Victoria Freeman

Doctoral Fellow, 2007-08 | Department of History

Doctoral candidate, Department of History, University of Toronto.

Victoria Freeman’s work is motivated by the moral question of what could constitute a just relationship between indigenous people and settler populations in North America. Her dissertation, titled “People without History/A City Without Roots: Indigeneity, Settler Colonialism and Historical Memory in Toronto”, explores the changing ways in which Toronto’s Indigenous and colonial past has been remembered and represented by Toronto residents of Aboriginal, non-Aboriginal, and mixed heritage. She also investigates the ethical issues involved in doing research and writing history about Indigenous peoples and communities, particularly in relation to Indigenous knowledge and differing epistemologies.
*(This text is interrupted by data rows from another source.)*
-- ==== Sys2Proof/Machine/Operands.lean ====
section
/-! DEFINITION. Operand forms: sign-extended immediates (`30_encoding.md` R183 to R185), load widths
(`42_loadstore.md` R260, `20_memory.md` R111), the address classes of the decoder (R104), comparisons. -/

namespace Sys2Proof.Machine

/-- imm_I or imm_S: 12 bits, sign-extended (R183). -/
def immSext (imm : BitVec 12) : Word := imm.signExtend 32

/-- imm_U: bits 31:12, the low 12 bits zero (R183). -/
def immUpper (imm : BitVec 20) : Word := imm ++ 0#12

/-- imm_B or imm_J: the byte offset, sign-extended (R183). -/
def offSext {w : Nat} (off : BitVec w) : Word := off.signExtend 32

/-- The CSR immediate, zero-extended (R185). -/
def uimmZext (uimm : BitVec 5) : Word := uimm.setWidth 32

/-- The low five bits of a register as a shift amount (R184). -/
def shiftAmount (v : Word) : Nat := v.toNat % 32

/-- `cond ? 1 : 0`. -/
def boolWord (b : Bool) : Word := if b then 1 else 0

/-- The widths of the five loads (R260). -/
inductive LoadWidth where
  | b
  | h
  | w
  | bu
  | hu
deriving DecidableEq, Repr

/-- The bytes a load moves: n(funct3) of R260. -/
def LoadWidth.bytes : LoadWidth → Nat
  | .b => 1
  | .h => 2
  | .w => 4
  | .bu => 1
  | .hu => 2

/-- `Width(funct3, d)` (R260): cut the value to the width and extend it. -/
def LoadWidth.extend (k : LoadWidth) (d : Word) : Word :=
  match k with
  | .b => (d.setWidth 8).signExtend 32
  | .h => (d.setWidth 16).signExtend 32
  | .w => d
  | .bu => (d.setWidth 8).setWidth 32
  | .hu => (d.setWidth 16).setWidth 32

/-- The widths of the three stores (R267). -/
inductive StoreWidth where
  | b
  | h
  | w
deriving DecidableEq, Repr

/-- The bytes a store moves: n(funct3) of R267. -/
def StoreWidth.bytes : StoreWidth → Nat
  | .b => 1
  | .h => 2
  | .w => 4

/-- The classes of the address decoder (R104). -/
inductive AddrClass where
  | ram
  | mmio
  | unpopulated
deriving DecidableEq, Repr

/-- `Classify(a)` (R104): the RAM test is made first. -/
def classify (c : Config) (a : Word) : AddrClass :=
  if inRamData c a then .ram
  else if c.mmioLo ≤ a ∧ a < c.mmioHi then .mmio
  else .unpopulated

end Sys2Proof.Machine
end

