-- ==== Sys2Proof/Machine/MulDiv.lean ====
section
/-! DEFINITION. Multiply and divide (`43_muldiv.md` R290 to R300). None of them traps: the corner cases give the
sentinel results of R299. -/

namespace Sys2Proof.Machine

/-- Bits 63:32 of the product of two 64-bit values (R292 to R294). -/
def mulHigh (a b : DWord) : Word := (a * b).extractLsb' 32 32

/-- DIV's result (R295, R299): truncated toward zero, -1 for a zero divisor, the dividend on overflow. -/
def divSigned (a b : Word) : Word :=
  if b = 0 then 0xFFFFFFFF#32
  else if a = 0x80000000#32 ∧ b = 0xFFFFFFFF#32 then 0x80000000#32
  else BitVec.ofInt 32 (a.toInt.tdiv b.toInt)

/-- DIVU's result (R296, R299). -/
def divUnsigned (a b : Word) : Word := if b = 0 then 0xFFFFFFFF#32 else BitVec.ofNat 32 (a.toNat / b.toNat)

/-- REM's result (R297, R299): the sign of the dividend. -/
def remSigned (a b : Word) : Word :=
  if b = 0 then a
  else if a = 0x80000000#32 ∧ b = 0xFFFFFFFF#32 then 0
  else BitVec.ofInt 32 (a.toInt - b.toInt * a.toInt.tdiv b.toInt)

/-- REMU's result (R298, R299). -/
def remUnsigned (a b : Word) : Word := if b = 0 then a else BitVec.ofNat 32 (a.toNat % b.toNat)

/-- MUL (R291). -/
def execMul (rd rs1 rs2 : Reg) (s : State) : Result := s.opReg rd rs1 rs2 fun a b => a * b

/-- MULH (R292): signed by signed. -/
def execMulh (rd rs1 rs2 : Reg) (s : State) : Result :=
  s.opReg rd rs1 rs2 fun a b => mulHigh (a.signExtend 64) (b.signExtend 64)

/-- MULHSU (R293): signed by unsigned. -/
def execMulhsu (rd rs1 rs2 : Reg) (s : State) : Result :=
  s.opReg rd rs1 rs2 fun a b => mulHigh (a.signExtend 64) (b.setWidth 64)

/-- MULHU (R294): unsigned by unsigned. -/
def execMulhu (rd rs1 rs2 : Reg) (s : State) : Result :=
  s.opReg rd rs1 rs2 fun a b => mulHigh (a.setWidth 64) (b.setWidth 64)

/-- DIV (R295). -/
def execDiv (rd rs1 rs2 : Reg) (s : State) : Result := s.opReg rd rs1 rs2 divSigned

/-- DIVU (R296). -/
def execDivu (rd rs1 rs2 : Reg) (s : State) : Result := s.opReg rd rs1 rs2 divUnsigned

/-- REM (R297). -/
def execRem (rd rs1 rs2 : Reg) (s : State) : Result := s.opReg rd rs1 rs2 remSigned

/-- REMU (R298). -/
def execRemu (rd rs1 rs2 : Reg) (s : State) : Result := s.opReg rd rs1 rs2 remUnsigned

end Sys2Proof.Machine
end

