-- ==== Sys2Proof/Certificates/Slice0/Obligations.lean ====
section
/-! DEFINITION. The statements for the provers, one proposition each. A clause that follows a choice of the model and
not a rule of the spec names its log entry in the docstring. -/

open Sys2Proof Sys2Proof.Machine

/-! ### Reset and the invariant -/

/-- R504: the registers boot software hands over, for every set of parameters and whatever the RAM, the file, the
queues and the host hold. -/
def Obligations.HandOffRegisters : Prop :=
  ∀ cfg backing io file kb con calls agenda,
    let s := State.initial cfg backing io file kb con calls agenda
    s.readReg 10 = 0 ∧ s.readReg 11 = cfg.ramBase + BitVec.ofNat 32 (cfg.ramSize - cfg.dtbSize) ∧
    s.pc = cfg.ramBase ∧ s.ef = ⟨3#2, false, 0⟩ ∧ (∀ r, r ≠ 10 → r ≠ 11 → s.readReg r = 0) ∧
    s.csr = ⟨0, 0, 0, 0, 0, 0, 0, 0⟩ ∧ s.cycle = 0 ∧ s.mtime = 0 ∧ s.mtimecmp = 0 ∧
    s.blk.ptr = 0 ∧ s.blk.off = 0 ∧ s.blk.len = 0 ∧ s.blk.err = 0 ∧ s.blk.pos = 0 ∧
    s.mem.cache = SetCache.empty ∧ s.mem.blocks = BlockCache.empty

/-- The model's reset state is the hand-off state of R504 for the model's own choice of parameters (log 2), of memory (log
4, 5), of the queues (log 3) and of the other agents (log 7, 8, 9), and it has the invariant. -/
def Obligations.InvariantAtReset : Prop :=
  State.reset = State.initial Config.default [] [] [] [] [] [] [] ∧ State.reset.Inv

/-- Every step keeps the invariant, from every state that has it, whichever agent moves: the hierarchy's invariants
(R132, R153, R154), the canonical form of the tables, the bounds of the queues (R71), and the shape of a call. -/
def Obligations.StepKeepsInvariant : Prop :=
  ∀ s t : State, s.Inv → Machine.step s = .next t → t.Inv

/-! ### Decoding -/

/-- Decoding the encoding of a well-formed instruction gives it back, with every operand (R181 to R187). -/
def Obligations.DecodeOfEncode : Prop :=
  ∀ i : Instr, i.WellFormed = true → decodeWord (encode i) = .ok i

/-- What the decoder accepts is well-formed: branch and jump offsets are even (R183). -/
def Obligations.DecodedIsWellFormed : Prop :=
  ∀ (ir : Word) (i : Instr), decodeWord ir = .ok i → i.WellFormed = true

/-- The examples of the instruction rules decode to the instructions they stand for, one word of each family, with
0x40001033 of R187 and SRET of R356. -/
def Obligations.DecodeSpecWords : Prop :=
  decodeWord 0x12345537#32 = .ok (.lui 10 0x12345) ∧
  decodeWord 0x010000EF#32 = .ok (.jal 1 16) ∧
  decodeWord 0xFEB50CE3#32 = .ok (.beq 10 11 (-8)) ∧
  decodeWord 0xFFC58503#32 = .ok (.lb 10 11 (-4)) ∧
  decodeWord 0x00C5A223#32 = .ok (.sw 11 12 4) ∧
  decodeWord 0x4045D513#32 = .ok (.srai 10 11 4) ∧
  decodeWord 0x40C58533#32 = .ok (.sub 10 11 12) ∧
  decodeWord 0x02C5C533#32 = .ok (.div 10 11 12) ∧
  decodeWord 0x18C5A52F#32 = .ok (.scW false false 10 11 12) ∧
  decodeWord 0x34059573#32 = .ok (.csrrw 10 11 0x340) ∧
  decodeWord 0x0FF0000F#32 = .ok (.fence 0 15 15 0 0) ∧
  decodeWord 0x40001033#32 = .ok (.sll 0 0 0) ∧
  decodeWord 0x10200073#32 = .ok .mret
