theorem bsRead_error {m : Mem} {a n : Nat} {f : Fault} (h : bsRead m a n = .error f) :
    f = .storageFault .read a ∧ (ioNext m.io).1 = true := by
  unfold bsRead at h
  split at h
  · next hio => cases h; exact ⟨rfl, by rw [hio]⟩
  · cases h

theorem bsWrite_error {m : Mem} {a : Nat} {bytes : List Byte} {f : Fault} (h : bsWrite m a bytes = .error f) :
    f = .storageFault .write a ∧ (ioNext m.io).1 = true := by
  unfold bsWrite at h
  split at h
  · next hio => cases h; exact ⟨rfl, by rw [hio]⟩
  · cases h

/-- Of the coming storage outcomes `io` some were used, none of them a failure, and `io'` are left. -/
def Spent (io io' : List Bool) : Prop := ∃ used, io = used ++ io' ∧ true ∉ used

theorem Spent.refl (io : List Bool) : Spent io io := ⟨[], rfl, List.not_mem_nil⟩

theorem Spent.trans {a b c : List Bool} (h : Spent a b) (h' : Spent b c) : Spent a c := by
  obtain ⟨u, rfl, hu⟩ := h
  obtain ⟨v, rfl, hv⟩ := h'
  exact ⟨u ++ v, by rw [List.append_assoc], by simp [hu, hv]⟩

/-- An operation that succeeds uses one outcome, or none if none is listed. -/
theorem Spent.next {io : List Bool} (h : (ioNext io).1 = false) : Spent io (ioNext io).2 := by
  cases io with
  | nil => exact .refl _
  | cons b io =>
    obtain rfl : b = false := h
    exact ⟨[false], rfl, by simp⟩

theorem Spent.subset {io io' : List Bool} (h : Spent io io') : ∀ b ∈ io', b ∈ io := by
  obtain ⟨u, rfl, -⟩ := h
  exact fun b hb => List.mem_append_right _ hb

theorem NoFailure.next {m : Mem} (h : NoFailure m) : (ioNext m.io).1 = false := by
  unfold NoFailure at h
  cases hio : m.io with
  | nil => rfl
  | cons a io => exact h a (by simp [hio])

theorem NoFailure.rest {m : Mem} (h : NoFailure m) : ∀ b ∈ (ioNext m.io).2, b = false :=
  fun b hb => h b ((Spent.next h.next).subset b hb)

/-! ### Resolve (R123 to R127) -/

/-- What a resolve does to the hierarchy: the invariants and the image are kept, the line of `o` is in the way
returned, the block cache is untouched, and no storage outcome used was a failure. -/
structure Resolved (c : Config) (m : Mem) (o : Nat) (w : Way) (m' : Mem) : Prop where
  inv : CacheInv c m'
  image : ∀ x, cacheByte c m' x = cacheByte c m x
  holds : ((m'.cache.getSet (setIndex c o)).line w).matches (lineTag c o) = true
  blocks : m'.blocks = m.blocks
  io : Spent m.io m'.io
  one_count : m'.cache.hits + m'.cache.misses = m.cache.hits + m.cache.misses + 1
Freeman’s research builds upon her 2000 book, Distant Relations: How My Ancestors Colonized North America (McClelland & Stewart), which explored her family’s historical involvement in colonialism in Canada and the US. Her academic publications include “Indigenous Haunting in Settler Colonial Spaces: The Activism of Indigenous Ancestors in Toronto”, forthcoming in Phantom Pasts, Indigenous Presence: Native Ghosts in North American Culture and History, eds. Coll Thrush and Colleen Boyd (Lincoln: University of Nebraska Press, 2008); “Attitudes toward Miscegenation in Canada, Australia, New Zealand, and the United States, 1860-1914” in Native Studies Review, Vol. 16, No. 1, 2005; and “Voices of the Parents: The Shoal Lake Anishinabe and Cecilia Jeffrey Indian Residential School 1902-1929”, in Native Voices in Research, ed. Jill Oakes (Winnipeg: Native Studies Press, University of Manitoba, 2003). Freeman is also active in community organizing aimed at building stronger relationships between Aboriginal and non-Aboriginal communities. She was a member of the national organizing committee for Re-envisioning Relationships: Aboriginal and Non-Aboriginal Alliances and Coalitions for Indigenous Rights, Social and Environmental Justice, held at Trent University in November 2006 and has helped to organize and/or has spoken at many cross-cultural dialogues on Aboriginal issues. She is also the founder of Turning Point: Native Peoples and Newcomers On-Line (www.turning-point.ca).

Freeman has won, inter alia, the Ontario Graduate Scholarship (2006-07), the Social Sciences and Humanities Research Council Fellowship (2003-07) and the Margaret s. McCullough Scholarship in Canadian Historical Research (2007-08).